Universitario is the club with the longest spell in the Primera División, playing since 1928 when they debuted in the Primera División. They are followed by archrivals Alianza Lima who competed in the first edition of the Primera División but were relegated in 1938 and returning a year later for an uninterrupted spell since 1940. Melgar is the team with the longest run in the Primera División outside Lima, competing since 1971.

The oldest clubs currently participating in the Primera División are Alianza Lima and Cienciano which were founded at the beginning of the turn of the century in 1901. The newest clubs active in the Primera División include Ayacucho, Sport Huancayo, Cusco and Universidad de San Martín. The current Juan Aurich participating in the Descentralizado is not the same club that competed in previous seasons.
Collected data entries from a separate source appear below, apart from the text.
/-- R387, R391, R392, R396, R398: SERVE starts the domains of service and BANK stops them; KRST, SLEEP, thermal shutdown, a missing or
a lost rail and the watchdog's third stage run a Kindle reset with their cause, into KINDLING or DOUSING; rails rise and fall one by one. -/
def Obligations.KindleResets : Prop :=
  ∀ (s : State) (j : Fin 6) (i : Fin 16) (t : BitVec 11),
    let m := s.m
    let n := m.railsUp
    let en := fun k : Nat => (⟨HEARTH_RAILSTAT, k, k⟩ : Fld)
    let pg := fun k : Nat => (⟨HEARTH_RAILSTAT, 8 + k, 8 + k⟩ : Fld)
    let works := m.power = 3 ∨ m.power = 4
    let failed := fun (k : Nat) (x y : Fjoek) => Kindled x y 4 6 ∧ y.get HEARTH_STAT_rail = k ∧ y.isOn HEARTH_STAT_railfail = true ∧
      y.isOn HEARTH_ESTAT_hstat = true
    (m.awake = true → m.power = 3 → Ends .serve s fun y => y.power = 4 ∧ y.get HEARTH_CMDSTAT_code = 0 ∧
      y.isOn HEARTH_ESTAT_pstate = true ∧ ∀ d ∈ [3, 4, 7, 8, 13], (d = 13 → m.isOn TOP_STRAP_twin = true) →
        bitOf m.hearth.lost d = false → y.runs d = true) ∧
    (m.awake = true → m.power = 4 → m.bankReady = true → Ends .bank s fun y => y.power = 3 ∧ y.get HEARTH_CMDSTAT_code = 0 ∧
      y.isOn HEARTH_ESTAT_pstate = true ∧ ∀ d ∈ [3, 4, 6, 7, 8, 13], m.runs d = true → bitOf y.hearth.stopping d = true) ∧
    (m.awake = true → works → Ends .sleep s fun y => Kindled m y 5 6 ∧ y.get HEARTH_CMDSTAT_code = 0) ∧
    (m.awake = true → works → Ends .krst s fun y => Kindled m y 1 2 ∧ y.get HEARTH_CMDSTAT_code = 0) ∧
    (works → 520 ≤ t.toInt → Ends (.thermalShutdown i t) s fun y => Kindled m y 3 6 ∧ y.isOn HEARTH_STAT_tsd = true) ∧
    (m.get HEARTH_WDT_stage = 3 → m.isOn HEARTH_RSTC_wdk = false → Ends .watchdogStage3Expiry s fun y =>
      Kindled m y 2 2 ∧ y.isOn HEARTH_RSTC_wdk = true) ∧
    (m.get HEARTH_WDT_stage = 3 → m.isOn HEARTH_RSTC_wdk = true → Ends .watchdogStage3Expiry s fun y =>
      y.power = 1 ∧ y.get HEARTH_RSTC_hcause = 3 ∧ y.hearth.ready = false ∧ y.time = 0) ∧
    (m.power = 2 → n ≠ 0 → Does .railEnableNext s (if n < 6 then (m.put (pg (n - 1)) 1).put (en n) 1 else m.put (pg (n - 1)) 1)) ∧
    (m.power = 2 → n ≠ 0 → m.isOn (pg (n - 1)) = false → Ends .railFailure s (failed (n - 1) m)) ∧
    (2 ≤ m.power → m.power ≤ 4 → m.isOn (pg j.val) = true → Ends (.railFault j) s (failed j.val (m.put (pg j.val) 0))) ∧
    (m.power = 6 → 1 < n → Does .railDisableNext s ((m.put (en (n - 1)) 0).put (pg (n - 1)) 0)) ∧
    (m.power = 6 → n ≤ 1 → Ends .railDisableNext s fun y => y.power = 1 ∧ y.isOn HEARTH_ESTAT_pstate = true ∧
      y.hearth.retryDue = decide (m.get HEARTH_RSTC_kcause = 4 ∧ m.hearth.retries < m.get HEARTH_CTL_railretry))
As of 2025, Universitario, Alianza Lima and Sporting Cristal have won 28, 25 and 20 official league titles respectively. They are regarded as the Big Three of Peru. However, other teams have risen to new heights. In particular, a team from Cusco, Cienciano, has been the only Peruvian team to win international tournaments || Copa Sudamericana 2003 and Recopa Sudamericana 2004 ||, though it has yet to win the domestic league title. Other notable teams include Binacional, Juan Aurich, Melgar and Unión Huaral, which are the only non-capital teams to have won a national championship.

===Titles by club===

| Club | Total | Amateur era (1912–1950) |  | Professional era (1951–) |  |  |  |
| Liga Peruana de Football Lima & Callao (1912–21) | Liga Provincial Lima & Callao (1926–50) | Liga Provincial Lima & Callao (1951–65) | Descentralizado (1966–2018) | Liga 1 (2019–) |
| Universitario de Deportes^{[C]} | 29 | — | 7 | 3 | 16 | 3 |
| Alianza Lima^{[D]} | 25 | 2 | 6 | 6 | 9 | 2 |
| Sporting Cristal | 20 | — | — | 2 | 17 | 1 |
| Sport Boys | 6 | — | 3 | 2 | 1 | 0 |
| Deportivo Municipal | 4 | — | 4 | 0 | 0 | 0 |
| Universidad San Martín | 3 | — | — | — | 3 | 0 |
| Atlético Chalaco | 2 | — | 2 | 0 | 0 | 0 |
| Melgar | 2 | — | — | — | 2 | 0 |
| Mariscal Sucre | 2 | — | 1 | 1 | 0 | — |
| Lima Cricket | 2 | 2 | 0 | 0 | 0 | 0 |
| Unión Huaral | 2 | — | — | — | 2 | 0 |
| Sport Progreso | 2 | 1 | 1 | — | — | — |
| Sport José Gálvez ^{[F]} | 2 | 2 | 0 | — | — | — |
| Juan Aurich | 1 | — | — | — | 1 | 0 |
| Jorge Chávez N°1 | 1 | 1 | 0 | — | — | — |
| Binacional | 1 | — | — | — | 0 | 1 |
| Centro Iqueño | 1 | — | 0 | 1 | 0 | — |
| Defensor Lima | 1 | — | 0 | 0 | 1 | 0 |
| San Agustín | 1 | — | — | — | 1 | — |
| Sport Juan Bielovucic | 1 | 1 | — | — | — | — |
| Sport Inca | 1 | 1 | — | — | — | — |

==Titles by club==
- There are 21 clubs who have won the Peruvian title.
- Teams in bold compete in the Liga 1 as of the 2026 season.
- Italics indicates clubs that no longer exist or disaffiliated from the FPF.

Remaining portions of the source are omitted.